A Reação do Mercado de Criptomoedas

Dito isso, até certo ponto, os investidores já se acostumaram com a "capacidade do presidente para raiva e desejo de vingança", embora a escalada sirva como um lembrete desagradável, segundo ele.

Na perspectiva de ativos cruzados, Sosnick afirmou que o impacto poderia ser limitado, enquanto o otimismo dos investidores permitir que eles ignorem os impactos negativos de curto prazo. Contudo, a incerteza persistente poderá impactar o comércio global e o planejamento corporativo, tornando "incrivelmente difícil ver como a perspectiva de futuras sobretaxas pode ser considerada amigável ao mercado".

As criptomoedas, por sua vez, reagiram de forma mais acentuada na segunda-feira. A queda do Bitcoin de mais de 5% reflete seu status como um "ativo de liquidez de alta beta", em vez de um refúgio seguro tradicional.

"Um movimento de 5% está bem dentro da sua faixa normal de volatilidade", afirmou Billy Leung, estrategista de investimentos da Global X Australia. Sem um choque regulatório, esses recuos são tipicamente impulsionados por flutuações de fluxo, e não por fundamentos, acrescentou.

O Bitcoin tem apresentado um declínio constante desde outubro passado, quando ultrapassou os 125 mil dólares, e a tendência de queda se estendeu até 2026. A maior criptomoeda do mundo já caiu 26% até o momento neste ano e perdeu mais de 47% desde o pico de outubro.

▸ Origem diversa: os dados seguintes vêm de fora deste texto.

/-- Do the operands of a band's stage stand in working space? -/
def operandsThere (s : State) (w : CueWord) (len : Nat) (b : Band) : Bool :=
  if b.st = .globalRestore then
    let r := bandRows w len b.band
    upperHas s w b.step (r.1 * cRank w) (r.2 * cRank w)
  else true

/-- Array that tile t goes to: t mod 4, or the next one in service (R165, R429, Table Faults-4). -/
def tileArray (s : State) (t : Nat) : Nat := takeOver 4 (t % 4) (arrayOut s)

/-- Operand block `i` of row `row`: of C, of the cast P, or of S. -/
def operandBlock (s : State) (w : CueWord) (b : Band) (row i : Nat) : List (BitVec 32) × Byte :=
  let find (l : List (Nat × List (BitVec 32) × Byte)) (j : Nat) := ((l.find? (fun x => decide (x.1 = j))).map (·.2)).getD ([], 0x80)
  match b.st with
  | .project => find b.cCodes (row * (cCols w / 64) + i)
  | .local => find b.pCast (row * (cRank w / 64) + i)
  | _ =>
    let j := row * (cRank w / 64) + i
    match upperSeg s w b.step (j / 4) with
    | some u => ((u.codes.drop (64 * (j % 4))).take 64, u.scales.getD (j % 4) 0x80)
    | none => ([], 0x80)

/-- Format of operand A. -/
def operandFmt (s : State) (w : CueWord) (b : Band) : SFmt := match b.st with
  | .project => .z8e
  | .local => ((headIdx s (cUhid w)).bind (fun u => (sheetHead s u).bind (fun sh => fmtOf sh.fmt.toNat))).getD .z8e
  | _ => ((upperSeg s w b.step ((bandRows w 0 b.band).1 * cRank w / 256)).bind (fun u => fmtOf u.fmt.toNat)).getD .z8m

/-- Codes with the elements of failed words void: word k of the operand holds codes from 64k/width on (R160). -/
def spoil (f : SFmt) (bad : List Nat) (first : Nat) (codes : List (BitVec 32)) : List (BitVec 32) :=
  codes.zipIdx.map (fun c => if bad.contains ((first + c.2) * fmtWidth f / 64) then BitVec.ofNat 32 (fmtVoid f) else c.1)

/-- Rows of a tile: the first, and how many. -/
def tileRows (sh : SheetHead) (w : CueWord) (b : Band) (tile : Nat) : Nat × Nat :=
  let rows := bandRows w sh.len b.band
  let r0 := 256 * (tile / (if b.st = .project then 1 else cCols w / 256))
  (rows.1 + r0, min 256 (rows.2 - r0))

/-- Operand A of a tile, row by row in blocks, with the elements of failed words void. -/
def tileOperand (s : State) (sh : SheetHead) (w : CueWord) (b : Band) (tile : Nat) (bad : List Nat) :
    List (List (List (BitVec 32) × Byte)) :=
  let r := tileRows sh w b tile
  let K := passK w b
  (List.range r.2).map (fun i => (List.range (K / 64)).map (fun c =>
    let o := operandBlock s w b (r.1 + i) c
    (spoil (operandFmt s w b) bad (i * K + 64 * c) o.1, o.2)))

/-- The Wardrobe expands a Z4 operand to Z8m on its way into the array: the elements count, and the void among them (R48, R58, R61,
R158). -/
def expandZ4 (n c : Nat) (f : SFmt) (rows : List (List (List (BitVec 32) × Byte))) (s : State) : State :=
  if f = .z4 then
    let voids := (rows.flatten.map (fun b => if b.2.getLsbD 7 then 64 else b.1.countP (fun c => decide (c.toNat = fmtVoid f)))).sum
    let fl : Flags := if voids = 0 then 0 else fVoidIn
    noteFlags n c fl (noteCast ⟨[], [], [], fl, 0, voids, 64 * rows.flatten.length⟩ s)
  else s

/-- Is tile t of band b ready to issue on its array, apart from the array itself? -/
def tileReady (s : State) (b : Band) (t : Nat) : Bool := match bandWord s b with
  | some (sh, w) => (passRank b.st).isSome && decide (t < tiles w sh.len b) && !b.issued.contains t && permitted s b.step b.cue &&
      operandsThere s w sh.len b && !(operandFmt s w b == .z4 && unitHeld s unitWardrobe)
  | none => false

/-- Is a pass of band b ready for array a under its leave? -/
def passReady (s : State) (a : Fin 4) (b : Band) : Bool := match bandWord s b with
  | some (sh, w) => (List.range (tiles w sh.len b)).any (fun t => decide (tileArray s t = a.val) && tileReady s b t) &&
      (grantFor s b.step b.cue w).any (fun g => mayIssuePass s g a)
  | none => false

/-- Does a pass of an earlier stage wait, ready, for array a? -/
def outranked (s : State) (a : Fin 4) (rank : Nat) : Bool :=
  s.prj.bands.any (fun b => (passRank b.st).any (fun k => decide (k < rank)) && passReady s a b)

/-- The instances with a pass of a stage ready for array a. -/
def arrayReady (s : State) (a : Fin 4) (st : BandSt) : List (Nat × Nat) :=
  (s.prj.bands.filter (fun b => decide (b.st = st) && passReady s a b)).map (fun b => (b.step, b.cue))

/-- Have max(K, 256) arena cycles passed since the array's last pass started (R161)? An arena cycle is 300/141 ticks. -/
def arrayFree (s : State) (a : Fin 4) : Bool := match s.prj.started.find? (fun x => decide (x.1 = a)) with
  | some (_, t, k) => decide ((s.time - t) * 141 ≥ max k 256 * 300)
  | none => true

/-- PASS_ISSUE: a pass of tile t issues on its array with permission, leave and operands held, by stage and then in sheet order;
`bad` are 64-bit words of operand A that fail their check (R114, R160, R161, R165, R175) (DESIGN CHOICE, log 11). -/
def execPassIssue (array : Fin 4) (head : Fin 4096) (band tile : Nat) (bad : List Nat) (s : State) : Host.Outcome State Fault Refusal :=
  match bandIn s head.val band (fun b => tileReady s b tile) with
  | none => .next s
  | some b => match bandWord s b, passRank b.st with
    | some (sh, w), some rank => match grantFor s b.step b.cue w with
      | none => .next s
      | some g =>
        if tileArray s tile ≠ array.val ∨ arrayOut s array.val ∨ !arrayFree s array ∨ !mayIssuePass s g array ∨ outranked s array rank ∨
            !sheetFirst s b.step b.cue (arrayReady s array b.st) then .next s
        else
          let s := expandZ4 b.step b.cue (operandFmt s w b) (tileOperand s sh w b tile bad) (startIssue g.id s)
          let s := if bad.isEmpty then s else
            noteFlags b.step b.cue fVoidIn (prjFlags 2 (raise { src := srcArenaUncorr, sticky := s.prj.sticky.setWidth 64 } s))
          let s := modBand b.head b.step b.band (fun y => { y with issued := y.issued ++ [tile] }) s
          .next { s with prj := { s.prj with
            running := s.prj.running ++ [{ array := array, head := b.head, step := b.step, band := b.band, tile := tile, grant := g.id, bad := bad }]
            started := s.prj.started.filter (fun x => !decide (x.1 = array)) ++ [(array, s.time, passK w b)] } }
    | _, _ => .next s

/-- Results of a tile, row by row: the row, and its cells. -/
def tileCells (s : State) (img : Sheet) (sh : SheetHead) (w : CueWord) (b : Band) (x : Pass) : List (Nat × List ZF) :=
  let c0 := 256 * (x.tile % (if b.st = .project then 1 else cCols w / 256))
  let f := operandFmt s w b
  let step := BitVec.ofNat 64 b.step
  (tileOperand s sh w b x.tile x.bad).zipIdx.map (fun a =>
    ((tileRows sh w b x.tile).1 + a.2,
      if b.st = .project then
        (List.range (cRank w)).map (fun j => cell f a.1 (fun k => basisNeg img.seed step (cUhid w) k j))
      else
        (List.range 256).map (fun j =>
          zShift (Nat.log2 (cRank w)) (cell f a.1 (fun k => basisNeg img.seed step (cUhid w) (c0 + j) k)))))

/-- Keep a tile's results; the stage ends with its last tile. -/
def keepTile (w : CueWord) (len : Nat) (x : Pass) (res : List (Nat × List ZF)) (b : Band) : Band :=
  let seg (row : Nat) : Nat := row * (cCols w / 256) + x.tile % (cCols w / 256)
  let bySeg : List (Nat × List (BitVec 48)) := res.map (fun (r : Nat × List ZF) => (seg r.1, r.2.map ZF.v))
  let b := match b.st with
    | .project => { b with p := b.p ++ res.map (fun (r : Nat × List ZF) => (r.1, r.2.map ZF.v)) }
    | .local => { b with l := b.l ++ bySeg }
    | _ => { b with ghat := b.ghat ++ bySeg }
  let b := { b with passed := b.passed ++ [x.tile] }
  if b.passed.length = tiles w len b then
    { b with issued := [], passed := []
             st := match b.st with
               | .project => .send
               | .local => .residual
               | _ => .out }
  else b

/-- PASS_DONE: the oldest pass of an array writes its Z48 results; one whose checksum fails is discarded and issued again
(R161, R410, R411). -/
def execPassDone (array : Fin 4) (checksumOk : Bool) (s : State) : Host.Outcome State Fault Refusal :=
  match s.prj.running.find? (fun x => decide (x.array = array)) with
  | none => .next s
  | some x =>
    let s := { s with prj := { s.prj with running := dropFirst (fun y => decide (y.array = array)) s.prj.running } }
    let s := endIssue x.grant s
    if !checksumOk then
      let s := modBand x.head x.step x.band (fun b => { b with issued := b.issued.filter (fun t => !decide (t = x.tile)) }) s
      .next (raise { src := srcArray, index := BitVec.ofNat 4 array.val } s)
    else
      let s := { s with prj := { s.prj with passes := s.prj.passes + 1 } }
      match findBand s x.head x.step x.band, s.cue.sheet with
      | some b, some img => match bandWord s b with
        | some (sh, w) =>
          let res := tileCells s img sh w b x
          let fl := res.foldl (fun a r => r.2.foldl (fun a z => a ||| z.f) a) 0
          .next (modBand x.head x.step x.band (keepTile w sh.len x res) (noteFlags x.step b.cue fl (prjFlags (fl.setWidth 8) s)))
        | none => .next s
      | _, _ => .next s

/-! ### Residual (R169, R170) -/

/-- R_new of an element: its code, the flags of its operations and rounding, and whether it was out of range or void (R169). -/
def newResidual (z : ZF) : Nat × Flags × Bool × Bool :=
  let r := toZ16 ⟨z.v, 0⟩
  let void := decide (r.1 = fmtVoid .z16)
  (if void then 0 else r.1, z.f ||| r.2, r.2.getLsbD 0, void)

/-- Results of stage 6 for a segment of a band. -/
def residualsOf (s : State) (w : CueWord) (b : Band) (g : Nat) : List (ZF) :=
  let look (l : List (Nat × List (BitVec 48))) : List (BitVec 48) := ((l.find? (fun x => decide (x.1 = g))).map (·.2)).getD []
  let blk (l : List (Nat × List (BitVec 32) × Byte)) (f : SFmt) (i : Nat) : ZF :=
    match l.find? (fun x => decide (x.1 = 4 * g + i / 64)) with
    | some x => zIn (blockVal f x.2.1 x.2.2 (i % 64))
    | none => ⟨zVoid, fVoidIn⟩
  if cRank w = 0 then
    let f := ((headIdx s (cUhid w)).bind (fun u => (sheetHead s u).bind (fun sh => fmtOf sh.fmt.toNat))).getD .z8e
    let zs := look b.formed
    (List.range zs.length).map (fun i => zSub (zRead (zs.getD i 0)) (blk b.pCast f i))
  else
    let e := ((b.e1.find? (fun x => decide (x.1 = g))).map (·.2)).getD []
    let l := look b.l
    (List.range e.length).map (fun i =>
      zAdd (zField .z16 (e.getD i 0).toNat) (zSub (blk b.cCodes .z8e i) (zRead (l.getD i zVoid))))

/-- RESIDUAL_WRITE: R_new of a band is computed and written, in sheet order at the Groom datapath and in the Carriage's order, and its
staging freed (R114, R134, R169, R170, R172). -/
def execResidualWrite (head : Fin 4096) (band : Nat) (s : State) : Host.Outcome State Fault Refusal :=
  let h := head.val
  match bandIn s h band (fun b => b.st == .residual) with
  | none => .next s
  | some b => match bandWord s b, s.harn.heads[h]? with
    | some (sh, w), some hd =>
      if !residualDue s b ∨ !sheetFirst s b.step b.cue (groomReady s) then .next s
      else
        let r := bandSegs w sh.len band
        let s := (List.range r.2).foldl (fun t i =>
          let g := r.1 + i
          let out := (residualsOf s w b g).map newResidual
          let fl := out.foldl (fun a o => a ||| o.2.1) 0
          let bits : BitVec 8 := fl.setWidth 8 ||| (if out.any (·.2.2.1) then 0x40 else 0) ||| (if out.any (·.2.2.2) then 0x20 else 0)
          let t := noteFlags b.step b.cue fl (prjFlags bits t)
          { t with dram := memWrite t.dram (hd.resAt + 512 * g) (out.flatMap (fun o => leBytes 2 o.1)) }) s
        .next (modBand h b.step band (fun y => { y with
          st := if cRank w = 0 then .out else .globalRestore, formed := [], cCodes := [], e1 := [], l := [] }) s)
    | _, _ => .next s

end Sys2Proof.Machine
end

A avaliação base de Leung é que os mercados tratam as tarifas de 15% como "mais ruído do que um reajuste estrutural".

"Pode haver um pico inicial de volatilidade, mas a menos que isso evolua para uma escalada claramente duradoura e abrangente, é improvável que prejudique materialmente as expectativas de lucros ou crescimento global".